--- START ---

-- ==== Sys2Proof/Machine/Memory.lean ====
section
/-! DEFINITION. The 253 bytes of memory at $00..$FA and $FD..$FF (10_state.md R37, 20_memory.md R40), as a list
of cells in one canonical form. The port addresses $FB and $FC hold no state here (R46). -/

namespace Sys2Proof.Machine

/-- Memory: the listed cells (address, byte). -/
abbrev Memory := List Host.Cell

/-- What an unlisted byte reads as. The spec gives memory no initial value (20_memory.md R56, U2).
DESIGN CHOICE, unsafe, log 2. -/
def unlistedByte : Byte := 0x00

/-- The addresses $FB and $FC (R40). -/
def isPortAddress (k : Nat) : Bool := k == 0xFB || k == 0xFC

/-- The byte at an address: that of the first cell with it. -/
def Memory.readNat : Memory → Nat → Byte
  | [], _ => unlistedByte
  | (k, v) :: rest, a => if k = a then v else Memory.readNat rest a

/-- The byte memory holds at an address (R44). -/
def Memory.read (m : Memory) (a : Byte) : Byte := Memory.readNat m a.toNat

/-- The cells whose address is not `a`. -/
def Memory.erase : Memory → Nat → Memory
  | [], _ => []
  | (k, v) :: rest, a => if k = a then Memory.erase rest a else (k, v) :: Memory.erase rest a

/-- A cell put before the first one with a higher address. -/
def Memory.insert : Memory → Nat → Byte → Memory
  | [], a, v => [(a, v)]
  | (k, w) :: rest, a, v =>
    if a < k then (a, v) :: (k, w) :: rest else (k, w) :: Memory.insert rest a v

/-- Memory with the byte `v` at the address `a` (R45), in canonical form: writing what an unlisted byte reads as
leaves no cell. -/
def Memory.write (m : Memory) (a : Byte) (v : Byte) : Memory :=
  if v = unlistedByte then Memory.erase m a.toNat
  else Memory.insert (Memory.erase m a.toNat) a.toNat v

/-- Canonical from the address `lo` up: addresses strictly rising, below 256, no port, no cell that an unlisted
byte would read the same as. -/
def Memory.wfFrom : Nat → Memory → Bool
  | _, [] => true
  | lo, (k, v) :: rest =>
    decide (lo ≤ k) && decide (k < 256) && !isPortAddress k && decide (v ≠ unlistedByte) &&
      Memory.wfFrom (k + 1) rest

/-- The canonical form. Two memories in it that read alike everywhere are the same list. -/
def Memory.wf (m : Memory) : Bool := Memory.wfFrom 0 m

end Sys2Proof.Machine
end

--- END ---
--- START ---

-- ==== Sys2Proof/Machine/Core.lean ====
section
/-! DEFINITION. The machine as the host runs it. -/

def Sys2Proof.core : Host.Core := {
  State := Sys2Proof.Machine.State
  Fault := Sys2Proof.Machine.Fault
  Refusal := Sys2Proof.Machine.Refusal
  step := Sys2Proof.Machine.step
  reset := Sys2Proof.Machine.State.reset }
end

--- END ---
--- START ---

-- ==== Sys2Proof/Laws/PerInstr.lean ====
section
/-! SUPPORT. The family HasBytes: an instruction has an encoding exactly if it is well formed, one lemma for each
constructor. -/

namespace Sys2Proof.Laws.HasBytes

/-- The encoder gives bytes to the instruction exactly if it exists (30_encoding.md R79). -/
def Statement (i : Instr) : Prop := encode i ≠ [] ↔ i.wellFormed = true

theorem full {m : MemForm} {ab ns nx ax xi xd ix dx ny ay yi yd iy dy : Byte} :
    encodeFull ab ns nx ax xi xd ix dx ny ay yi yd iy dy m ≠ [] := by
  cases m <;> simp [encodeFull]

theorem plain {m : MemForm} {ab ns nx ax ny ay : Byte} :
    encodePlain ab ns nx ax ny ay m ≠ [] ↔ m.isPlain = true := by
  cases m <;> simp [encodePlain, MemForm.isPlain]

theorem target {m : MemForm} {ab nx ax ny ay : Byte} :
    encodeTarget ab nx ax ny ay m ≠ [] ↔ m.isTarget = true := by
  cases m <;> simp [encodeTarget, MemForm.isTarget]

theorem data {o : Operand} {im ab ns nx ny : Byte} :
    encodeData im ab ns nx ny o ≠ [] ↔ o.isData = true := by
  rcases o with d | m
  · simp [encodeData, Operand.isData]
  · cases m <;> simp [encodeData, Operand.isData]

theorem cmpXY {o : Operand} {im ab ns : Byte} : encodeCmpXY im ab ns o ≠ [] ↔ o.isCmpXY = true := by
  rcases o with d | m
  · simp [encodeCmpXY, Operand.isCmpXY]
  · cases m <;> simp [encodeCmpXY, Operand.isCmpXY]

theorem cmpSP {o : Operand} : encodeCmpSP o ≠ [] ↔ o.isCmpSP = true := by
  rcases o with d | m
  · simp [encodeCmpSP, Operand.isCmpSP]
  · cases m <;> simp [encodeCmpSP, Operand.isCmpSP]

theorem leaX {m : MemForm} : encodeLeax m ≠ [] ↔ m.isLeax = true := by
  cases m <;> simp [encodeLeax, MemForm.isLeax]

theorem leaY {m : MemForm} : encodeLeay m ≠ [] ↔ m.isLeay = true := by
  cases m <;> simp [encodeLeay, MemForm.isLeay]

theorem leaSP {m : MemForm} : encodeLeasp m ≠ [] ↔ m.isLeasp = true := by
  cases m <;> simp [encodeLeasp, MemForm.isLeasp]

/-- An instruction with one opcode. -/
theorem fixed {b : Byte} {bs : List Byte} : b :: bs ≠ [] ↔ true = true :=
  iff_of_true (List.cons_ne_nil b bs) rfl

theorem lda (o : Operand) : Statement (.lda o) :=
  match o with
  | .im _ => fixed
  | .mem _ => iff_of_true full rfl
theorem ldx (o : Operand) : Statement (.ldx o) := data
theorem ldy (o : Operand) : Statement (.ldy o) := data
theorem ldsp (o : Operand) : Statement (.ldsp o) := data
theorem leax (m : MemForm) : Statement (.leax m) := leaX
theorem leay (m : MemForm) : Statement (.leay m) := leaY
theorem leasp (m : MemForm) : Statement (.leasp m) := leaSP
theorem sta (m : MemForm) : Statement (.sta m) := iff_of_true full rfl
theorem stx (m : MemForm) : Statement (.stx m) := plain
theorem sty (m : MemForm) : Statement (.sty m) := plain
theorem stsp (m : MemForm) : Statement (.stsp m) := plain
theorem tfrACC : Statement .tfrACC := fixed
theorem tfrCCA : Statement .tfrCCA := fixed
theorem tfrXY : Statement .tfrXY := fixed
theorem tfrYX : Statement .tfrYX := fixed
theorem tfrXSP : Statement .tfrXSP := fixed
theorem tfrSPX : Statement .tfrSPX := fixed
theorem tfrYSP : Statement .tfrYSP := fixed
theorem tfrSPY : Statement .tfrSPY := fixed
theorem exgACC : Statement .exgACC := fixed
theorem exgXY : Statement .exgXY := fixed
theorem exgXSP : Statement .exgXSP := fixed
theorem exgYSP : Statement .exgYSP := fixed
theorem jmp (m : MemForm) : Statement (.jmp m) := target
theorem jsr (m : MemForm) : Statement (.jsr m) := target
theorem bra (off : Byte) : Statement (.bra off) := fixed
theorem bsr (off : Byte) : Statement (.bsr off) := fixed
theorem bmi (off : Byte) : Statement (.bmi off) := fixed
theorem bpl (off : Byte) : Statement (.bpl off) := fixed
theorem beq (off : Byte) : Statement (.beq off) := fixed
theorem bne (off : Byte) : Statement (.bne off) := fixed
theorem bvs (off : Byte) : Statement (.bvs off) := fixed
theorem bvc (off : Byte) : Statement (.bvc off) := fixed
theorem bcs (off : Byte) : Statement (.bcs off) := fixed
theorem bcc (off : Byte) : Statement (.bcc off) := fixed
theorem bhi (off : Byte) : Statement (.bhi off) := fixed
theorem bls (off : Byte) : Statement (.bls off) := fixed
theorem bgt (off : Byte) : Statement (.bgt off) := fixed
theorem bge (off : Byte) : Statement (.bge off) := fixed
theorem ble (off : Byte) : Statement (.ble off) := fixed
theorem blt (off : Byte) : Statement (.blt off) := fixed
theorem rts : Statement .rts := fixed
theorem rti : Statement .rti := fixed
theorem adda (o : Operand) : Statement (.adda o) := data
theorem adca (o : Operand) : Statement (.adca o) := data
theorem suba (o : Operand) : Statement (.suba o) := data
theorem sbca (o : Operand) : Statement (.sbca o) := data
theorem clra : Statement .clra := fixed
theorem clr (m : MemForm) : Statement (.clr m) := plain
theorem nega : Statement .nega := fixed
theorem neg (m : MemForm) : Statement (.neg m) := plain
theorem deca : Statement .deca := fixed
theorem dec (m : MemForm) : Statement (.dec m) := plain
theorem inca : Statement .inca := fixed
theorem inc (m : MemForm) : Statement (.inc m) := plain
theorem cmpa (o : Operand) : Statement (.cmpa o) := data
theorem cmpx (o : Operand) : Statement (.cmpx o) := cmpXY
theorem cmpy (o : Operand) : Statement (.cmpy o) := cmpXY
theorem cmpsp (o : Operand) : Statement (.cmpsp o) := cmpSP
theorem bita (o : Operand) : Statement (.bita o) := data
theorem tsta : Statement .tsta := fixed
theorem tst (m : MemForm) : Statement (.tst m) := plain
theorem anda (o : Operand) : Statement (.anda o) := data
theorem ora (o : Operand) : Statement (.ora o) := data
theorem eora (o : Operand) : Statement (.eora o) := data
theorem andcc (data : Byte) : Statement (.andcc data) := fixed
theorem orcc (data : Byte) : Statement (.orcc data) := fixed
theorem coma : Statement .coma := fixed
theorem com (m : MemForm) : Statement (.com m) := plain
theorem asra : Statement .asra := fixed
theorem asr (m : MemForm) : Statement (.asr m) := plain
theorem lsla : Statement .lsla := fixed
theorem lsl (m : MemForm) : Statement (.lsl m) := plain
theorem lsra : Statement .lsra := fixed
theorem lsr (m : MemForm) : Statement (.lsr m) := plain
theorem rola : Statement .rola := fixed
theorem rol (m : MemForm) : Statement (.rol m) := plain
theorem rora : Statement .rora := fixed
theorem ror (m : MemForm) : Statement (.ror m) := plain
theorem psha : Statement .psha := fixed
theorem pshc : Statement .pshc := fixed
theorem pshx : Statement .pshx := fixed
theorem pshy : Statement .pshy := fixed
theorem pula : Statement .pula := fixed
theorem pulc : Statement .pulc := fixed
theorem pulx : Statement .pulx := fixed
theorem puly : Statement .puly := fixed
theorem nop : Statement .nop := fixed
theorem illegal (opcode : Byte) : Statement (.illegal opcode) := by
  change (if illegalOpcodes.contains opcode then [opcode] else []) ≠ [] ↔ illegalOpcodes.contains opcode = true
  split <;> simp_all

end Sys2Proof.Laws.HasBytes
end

--- END ---

(EXERCISE AIM) The lines above from the one with "cases m <;> simp [encodeFull]" through the one with "theorem leay (m" are to be duplicated exactly, ends included, with nothing added.

(SOLUTION)
  cases m <;> simp [encodeFull]

theorem plain {m : MemForm} {ab ns nx ax ny ay : Byte} :
    encodePlain ab ns nx ax ny ay m ≠ [] ↔ m.isPlain = true := by
  cases m <;> simp [encodePlain, MemForm.isPlain]

theorem target {m : MemForm} {ab nx ax ny ay : Byte} :
    encodeTarget ab nx ax ny ay m ≠ [] ↔ m.isTarget = true := by
  cases m <;> simp [encodeTarget, MemForm.isTarget]

theorem data {o : Operand} {im ab ns nx ny : Byte} :
    encodeData im ab ns nx ny o ≠ [] ↔ o.isData = true := by
  rcases o with d | m
  · simp [encodeData, Operand.isData]
  · cases m <;> simp [encodeData, Operand.isData]

theorem cmpXY {o : Operand} {im ab ns : Byte} : encodeCmpXY im ab ns o ≠ [] ↔ o.isCmpXY = true := by
  rcases o with d | m
  · simp [encodeCmpXY, Operand.isCmpXY]
  · cases m <;> simp [encodeCmpXY, Operand.isCmpXY]

theorem cmpSP {o : Operand} : encodeCmpSP o ≠ [] ↔ o.isCmpSP = true := by
  rcases o with d | m
  · simp [encodeCmpSP, Operand.isCmpSP]
  · cases m <;> simp [encodeCmpSP, Operand.isCmpSP]

theorem leaX {m : MemForm} : encodeLeax m ≠ [] ↔ m.isLeax = true := by
  cases m <;> simp [encodeLeax, MemForm.isLeax]

theorem leaY {m : MemForm} : encodeLeay m ≠ [] ↔ m.isLeay = true := by
  cases m <;> simp [encodeLeay, MemForm.isLeay]

theorem leaSP {m : MemForm} : encodeLeasp m ≠ [] ↔ m.isLeasp = true := by
  cases m <;> simp [encodeLeasp, MemForm.isLeasp]

/-- An instruction with one opcode. -/
theorem fixed {b : Byte} {bs : List Byte} : b :: bs ≠ [] ↔ true = true :=
  iff_of_true (List.cons_ne_nil b bs) rfl

theorem lda (o : Operand) : Statement (.lda o) :=
  match o with
  | .im _ => fixed
  | .mem _ => iff_of_true full rfl
theorem ldx (o : Operand) : Statement (.ldx o) := data
theorem ldy (o : Operand) : Statement (.ldy o) := data
theorem ldsp (o : Operand) : Statement (.ldsp o) := data
theorem leax (m : MemForm) : Statement (.leax m) := leaX
theorem leay (m : MemForm) : Statement (.leay m) := leaY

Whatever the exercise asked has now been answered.